### Assignment
Of the lines below, write out exactly those from the line with "m.dst).records.length ≥ 32" through the line with "STAT.PINNED (01 R24). -/", both included, and skip the rest.
*** Stored data
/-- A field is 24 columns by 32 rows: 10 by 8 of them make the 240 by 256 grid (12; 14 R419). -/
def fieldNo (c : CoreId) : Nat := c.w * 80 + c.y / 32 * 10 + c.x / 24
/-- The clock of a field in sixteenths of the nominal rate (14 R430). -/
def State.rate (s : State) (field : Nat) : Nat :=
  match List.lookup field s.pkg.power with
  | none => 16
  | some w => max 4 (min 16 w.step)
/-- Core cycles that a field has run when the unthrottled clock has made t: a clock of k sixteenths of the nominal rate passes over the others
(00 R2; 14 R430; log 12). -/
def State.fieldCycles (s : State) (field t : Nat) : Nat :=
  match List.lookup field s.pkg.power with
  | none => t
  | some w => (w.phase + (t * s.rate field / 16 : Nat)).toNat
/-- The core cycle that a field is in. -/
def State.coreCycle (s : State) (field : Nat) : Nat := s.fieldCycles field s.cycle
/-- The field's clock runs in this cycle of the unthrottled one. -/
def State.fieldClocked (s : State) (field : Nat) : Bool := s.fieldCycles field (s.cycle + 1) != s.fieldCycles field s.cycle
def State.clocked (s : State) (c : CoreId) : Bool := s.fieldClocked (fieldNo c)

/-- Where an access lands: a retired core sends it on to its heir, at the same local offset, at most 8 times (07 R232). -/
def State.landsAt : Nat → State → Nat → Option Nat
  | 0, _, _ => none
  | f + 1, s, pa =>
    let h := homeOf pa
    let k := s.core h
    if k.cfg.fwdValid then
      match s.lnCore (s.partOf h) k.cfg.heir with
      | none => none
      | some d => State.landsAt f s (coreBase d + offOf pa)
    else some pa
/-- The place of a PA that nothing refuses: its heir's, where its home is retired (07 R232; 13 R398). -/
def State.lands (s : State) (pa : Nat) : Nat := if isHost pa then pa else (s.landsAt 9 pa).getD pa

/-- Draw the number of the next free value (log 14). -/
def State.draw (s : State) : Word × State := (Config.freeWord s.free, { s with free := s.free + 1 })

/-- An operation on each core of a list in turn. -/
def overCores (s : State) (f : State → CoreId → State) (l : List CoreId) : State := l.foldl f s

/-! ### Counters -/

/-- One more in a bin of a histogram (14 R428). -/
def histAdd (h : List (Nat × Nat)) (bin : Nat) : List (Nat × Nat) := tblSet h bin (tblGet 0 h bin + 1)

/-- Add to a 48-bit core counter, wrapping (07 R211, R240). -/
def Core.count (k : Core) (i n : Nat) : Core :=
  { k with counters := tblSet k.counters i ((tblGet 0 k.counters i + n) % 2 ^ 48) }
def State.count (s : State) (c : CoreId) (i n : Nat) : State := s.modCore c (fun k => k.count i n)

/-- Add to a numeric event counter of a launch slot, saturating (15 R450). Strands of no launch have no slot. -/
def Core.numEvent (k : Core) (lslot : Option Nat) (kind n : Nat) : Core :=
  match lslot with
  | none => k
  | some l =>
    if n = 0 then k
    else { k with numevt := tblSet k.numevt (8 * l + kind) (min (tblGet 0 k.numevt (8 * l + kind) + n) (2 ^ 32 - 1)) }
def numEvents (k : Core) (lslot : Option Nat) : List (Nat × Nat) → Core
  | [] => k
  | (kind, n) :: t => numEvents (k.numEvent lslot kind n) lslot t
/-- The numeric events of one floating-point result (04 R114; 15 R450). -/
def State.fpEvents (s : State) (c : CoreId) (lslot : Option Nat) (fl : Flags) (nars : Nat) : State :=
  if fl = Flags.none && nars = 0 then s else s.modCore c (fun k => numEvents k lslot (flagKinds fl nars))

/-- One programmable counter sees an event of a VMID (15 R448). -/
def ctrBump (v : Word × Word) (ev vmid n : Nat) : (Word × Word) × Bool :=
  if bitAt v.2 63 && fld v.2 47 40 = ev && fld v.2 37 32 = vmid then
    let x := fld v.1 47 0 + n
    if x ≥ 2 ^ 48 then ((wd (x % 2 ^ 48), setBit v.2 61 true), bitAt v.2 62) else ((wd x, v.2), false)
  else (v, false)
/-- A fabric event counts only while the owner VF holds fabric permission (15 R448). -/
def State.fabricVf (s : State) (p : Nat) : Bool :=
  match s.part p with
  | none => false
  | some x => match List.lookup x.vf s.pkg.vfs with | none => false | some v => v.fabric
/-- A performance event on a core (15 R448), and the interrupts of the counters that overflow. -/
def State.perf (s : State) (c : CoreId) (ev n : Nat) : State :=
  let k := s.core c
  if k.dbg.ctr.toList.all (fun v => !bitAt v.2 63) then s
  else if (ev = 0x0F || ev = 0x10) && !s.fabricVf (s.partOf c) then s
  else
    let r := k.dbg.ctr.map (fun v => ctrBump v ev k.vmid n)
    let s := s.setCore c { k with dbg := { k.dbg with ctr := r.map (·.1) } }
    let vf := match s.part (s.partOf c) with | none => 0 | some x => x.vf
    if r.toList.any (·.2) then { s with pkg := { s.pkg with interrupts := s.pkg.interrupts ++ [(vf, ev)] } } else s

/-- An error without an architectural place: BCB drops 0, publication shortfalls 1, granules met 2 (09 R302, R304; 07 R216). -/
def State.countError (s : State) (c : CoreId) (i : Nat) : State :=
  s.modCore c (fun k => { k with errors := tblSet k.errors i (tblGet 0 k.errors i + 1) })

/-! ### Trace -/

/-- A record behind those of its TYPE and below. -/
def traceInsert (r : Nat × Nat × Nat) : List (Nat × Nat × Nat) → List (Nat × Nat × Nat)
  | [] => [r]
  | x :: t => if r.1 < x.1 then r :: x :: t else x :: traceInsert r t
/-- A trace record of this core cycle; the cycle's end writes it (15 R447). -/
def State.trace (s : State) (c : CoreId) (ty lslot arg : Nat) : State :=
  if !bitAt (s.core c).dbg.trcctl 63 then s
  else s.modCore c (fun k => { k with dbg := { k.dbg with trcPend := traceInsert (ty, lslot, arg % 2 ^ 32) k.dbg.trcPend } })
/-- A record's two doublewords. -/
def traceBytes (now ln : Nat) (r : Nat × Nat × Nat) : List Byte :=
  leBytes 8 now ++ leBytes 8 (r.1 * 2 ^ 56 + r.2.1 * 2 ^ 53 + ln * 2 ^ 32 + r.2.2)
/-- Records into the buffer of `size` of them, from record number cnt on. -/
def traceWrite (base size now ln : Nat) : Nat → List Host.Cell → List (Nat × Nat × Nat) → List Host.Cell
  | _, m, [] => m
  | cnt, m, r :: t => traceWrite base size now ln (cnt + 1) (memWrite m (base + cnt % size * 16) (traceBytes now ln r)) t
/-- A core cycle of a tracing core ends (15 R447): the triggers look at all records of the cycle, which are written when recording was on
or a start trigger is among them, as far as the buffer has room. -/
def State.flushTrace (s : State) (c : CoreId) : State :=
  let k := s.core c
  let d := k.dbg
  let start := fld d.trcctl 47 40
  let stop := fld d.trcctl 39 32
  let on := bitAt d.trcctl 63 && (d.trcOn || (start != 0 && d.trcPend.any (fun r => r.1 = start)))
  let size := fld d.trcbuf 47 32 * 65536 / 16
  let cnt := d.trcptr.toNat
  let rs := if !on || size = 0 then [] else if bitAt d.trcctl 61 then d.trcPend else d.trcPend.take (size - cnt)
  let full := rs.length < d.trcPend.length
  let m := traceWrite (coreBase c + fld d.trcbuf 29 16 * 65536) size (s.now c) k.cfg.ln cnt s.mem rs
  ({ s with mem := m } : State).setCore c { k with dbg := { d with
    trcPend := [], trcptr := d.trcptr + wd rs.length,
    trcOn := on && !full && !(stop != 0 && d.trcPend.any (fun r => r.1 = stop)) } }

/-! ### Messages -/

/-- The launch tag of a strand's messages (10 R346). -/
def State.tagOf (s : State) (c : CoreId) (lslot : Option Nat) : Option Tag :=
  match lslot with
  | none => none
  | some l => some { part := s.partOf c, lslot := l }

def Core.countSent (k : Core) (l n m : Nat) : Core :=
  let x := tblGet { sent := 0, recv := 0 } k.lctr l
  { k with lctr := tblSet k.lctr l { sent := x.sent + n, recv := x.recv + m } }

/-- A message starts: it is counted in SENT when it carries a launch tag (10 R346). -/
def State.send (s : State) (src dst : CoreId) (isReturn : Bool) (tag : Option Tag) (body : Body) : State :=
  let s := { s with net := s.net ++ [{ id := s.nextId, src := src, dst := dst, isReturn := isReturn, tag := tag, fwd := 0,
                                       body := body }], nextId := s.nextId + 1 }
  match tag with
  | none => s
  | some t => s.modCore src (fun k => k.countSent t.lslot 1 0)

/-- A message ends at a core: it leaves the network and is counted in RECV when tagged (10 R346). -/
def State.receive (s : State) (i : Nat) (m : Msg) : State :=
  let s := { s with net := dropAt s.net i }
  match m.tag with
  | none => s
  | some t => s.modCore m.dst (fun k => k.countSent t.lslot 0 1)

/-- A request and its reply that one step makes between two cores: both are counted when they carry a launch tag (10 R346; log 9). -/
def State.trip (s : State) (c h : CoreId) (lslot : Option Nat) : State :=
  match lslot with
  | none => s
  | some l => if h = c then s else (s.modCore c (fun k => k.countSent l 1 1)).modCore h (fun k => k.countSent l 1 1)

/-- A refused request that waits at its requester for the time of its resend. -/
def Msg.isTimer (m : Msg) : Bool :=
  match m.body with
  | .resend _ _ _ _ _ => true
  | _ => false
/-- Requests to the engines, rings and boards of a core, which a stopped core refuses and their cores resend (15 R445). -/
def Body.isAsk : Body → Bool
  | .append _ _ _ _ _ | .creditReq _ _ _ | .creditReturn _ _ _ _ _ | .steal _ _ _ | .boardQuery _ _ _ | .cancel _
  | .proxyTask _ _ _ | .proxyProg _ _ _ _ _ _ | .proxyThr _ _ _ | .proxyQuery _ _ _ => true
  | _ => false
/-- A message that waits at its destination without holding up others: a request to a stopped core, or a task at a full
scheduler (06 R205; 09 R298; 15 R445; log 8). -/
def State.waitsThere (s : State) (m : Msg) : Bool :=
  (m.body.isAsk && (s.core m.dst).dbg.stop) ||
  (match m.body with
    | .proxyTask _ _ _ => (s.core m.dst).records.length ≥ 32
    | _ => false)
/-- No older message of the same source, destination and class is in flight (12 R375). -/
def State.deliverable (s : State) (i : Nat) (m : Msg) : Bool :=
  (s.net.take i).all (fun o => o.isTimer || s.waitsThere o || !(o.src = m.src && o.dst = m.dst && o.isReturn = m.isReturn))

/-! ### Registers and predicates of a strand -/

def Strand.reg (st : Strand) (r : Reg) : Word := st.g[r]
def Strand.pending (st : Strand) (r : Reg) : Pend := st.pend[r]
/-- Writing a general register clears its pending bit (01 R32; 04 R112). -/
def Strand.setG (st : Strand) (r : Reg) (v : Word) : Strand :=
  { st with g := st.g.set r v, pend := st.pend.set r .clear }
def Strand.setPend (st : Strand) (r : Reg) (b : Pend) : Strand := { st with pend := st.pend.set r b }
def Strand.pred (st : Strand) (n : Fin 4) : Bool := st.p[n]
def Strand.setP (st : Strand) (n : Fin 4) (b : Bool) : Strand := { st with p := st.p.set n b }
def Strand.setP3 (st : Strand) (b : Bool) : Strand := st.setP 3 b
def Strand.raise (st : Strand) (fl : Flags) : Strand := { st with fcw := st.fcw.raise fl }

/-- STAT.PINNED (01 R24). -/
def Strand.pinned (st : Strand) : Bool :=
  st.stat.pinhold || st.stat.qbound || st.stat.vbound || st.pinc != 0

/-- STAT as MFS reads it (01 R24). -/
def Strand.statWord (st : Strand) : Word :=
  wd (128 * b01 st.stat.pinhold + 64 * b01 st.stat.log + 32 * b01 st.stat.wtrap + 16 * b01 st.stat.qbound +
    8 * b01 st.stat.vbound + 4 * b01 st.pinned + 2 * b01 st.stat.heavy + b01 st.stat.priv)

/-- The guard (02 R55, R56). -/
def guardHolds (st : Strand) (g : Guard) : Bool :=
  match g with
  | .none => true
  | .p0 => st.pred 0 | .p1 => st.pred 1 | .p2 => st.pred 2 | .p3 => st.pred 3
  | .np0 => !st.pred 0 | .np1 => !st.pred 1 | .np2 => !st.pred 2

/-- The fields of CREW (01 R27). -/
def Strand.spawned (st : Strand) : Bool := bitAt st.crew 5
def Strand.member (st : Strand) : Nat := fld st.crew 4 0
******
### Solution to this exercise
    | .proxyTask _ _ _ => (s.core m.dst).records.length ≥ 32
    | _ => false)
/-- No older message of the same source, destination and class is in flight (12 R375). -/
def State.deliverable (s : State) (i : Nat) (m : Msg) : Bool :=
  (s.net.take i).all (fun o => o.isTimer || s.waitsThere o || !(o.src = m.src && o.dst = m.dst && o.isReturn = m.isReturn))

/-! ### Registers and predicates of a strand -/

def Strand.reg (st : Strand) (r : Reg) : Word := st.g[r]
def Strand.pending (st : Strand) (r : Reg) : Pend := st.pend[r]
/-- Writing a general register clears its pending bit (01 R32; 04 R112). -/
def Strand.setG (st : Strand) (r : Reg) (v : Word) : Strand :=
  { st with g := st.g.set r v, pend := st.pend.set r .clear }
def Strand.setPend (st : Strand) (r : Reg) (b : Pend) : Strand := { st with pend := st.pend.set r b }
def Strand.pred (st : Strand) (n : Fin 4) : Bool := st.p[n]
def Strand.setP (st : Strand) (n : Fin 4) (b : Bool) : Strand := { st with p := st.p.set n b }
def Strand.setP3 (st : Strand) (b : Bool) : Strand := st.setP 3 b
def Strand.raise (st : Strand) (fl : Flags) : Strand := { st with fcw := st.fcw.raise fl }

/-- STAT.PINNED (01 R24). -/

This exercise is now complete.